Butterfly Wing Scales as Inspiration for Multifunctional Building Surfaces
F. Zischka1, V. Kaser2, K. Whitmore3, R. Kainradl4, H. W. Krenn5, S. Gaal-Haszler6 and I. C. Gebeshuber1
1Institute of Applied Physics, TU Wien, Vienna, Austria
2TU Graz, Austria
3University Service Center for Transmission Electron Microscopy, TU Wien, Vienna, Austria
4Schönbrunn Zoo, Vienna, Austria
5Department of Evolutionary Biology, Unit Integrative Zoology, University of Vienna, Austria
6Lepidoptera Collection, Natural History Museum, Vienna, Austria
Global warming advances and urban areas are plagued by increasingly intense heat waves every summer, pressing a dire need to cool down cities.
Butterflies can inspire us in this matter, as they benefit from various multifunctional nanostructures on their wing scales. The properties range from structural coloring, hydrophobicity and self-cleaning properties to structural integrity and passive thermoregulation.
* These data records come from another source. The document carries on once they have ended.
-- ==== Sys2Proof/Laws/KeepsTick.lean ====
section
/-!
SUPPORT. What each function of Machine/Tick.lean keeps of a state: the queue, the time, the form of the registers and a condition on memory (`Stays`).
-/
set_option Elab.async false
set_option linter.all false
set_option maxRecDepth 4000
namespace Sys2Proof.Machine
variable {q : List Instr} {n : Nat} {M : List Host.Cell → Prop}

theorem tickHolds_stays {s : State} (h : Stays q n M s) : Stays q n M (tickHolds s) := by
  unfold tickHolds
  with_reducible apply stays_foldl
  with_reducible assumption
  intro x1
  intro x2
  intro x3
  split
  with_reducible apply stays_ite
  with_reducible apply pump_stays
  with_reducible assumption
  with_reducible assumption
  with_reducible assumption

theorem tickRings_stays {s : State} (h : Stays q n M s) : Stays q n M (tickRings s) := by
  unfold tickRings
  with_reducible apply stays_foldl
  with_reducible assumption
  intro x1
  intro x2
  intro x3
  lift_lets
  intro t4; clear_value t4
  with_reducible apply stays_ite
  with_reducible apply msix_stays
  with_reducible apply stays_mk
  with_reducible assumption
  with_reducible assumption

/-- One nanosecond keeps the queue, the form of the registers and any condition on memory, and the time is one more. -/
theorem tick_stays {s : State} (h : Stays q n M s) : Stays q (n + 1) M (tick s) := by
  unfold tick
  apply tickHolds_stays
  apply tickRings_stays
  have hw := noteWaits_stays h
  exact ⟨hw.pend, by simp [h.time], hw.mem, hw.regs⟩

end Sys2Proof.Machine
end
Recent research on scent scales - special scales, used by butterflies to distribute pheromones - indicates that they exhibit interesting thermal properties, especially within the atmospheric window (the wavelength spectrum from
7.5 μm - 13 μm, where our atmosphere is transparent for radiation within that range).
This work aims to investigate different kinds of butterfly scales on a micrometer and nanometer scale for potential application in the thermoregulation of buildings.
With Scanning electron microscopy (SEM) and Focused ion beam (FIB) techniques it is managed to cut into single scales, to analyze the cross-section of these structures and to provide first expert guesses about structure-function relationships. Color scales, scent scales and reflective scales from various butterfly species (both tropical and native to the temperate zone of Middle Europe) are compared, to determine, whether specific nanostructures could be responsible for thermal features such as passive radiative cooling.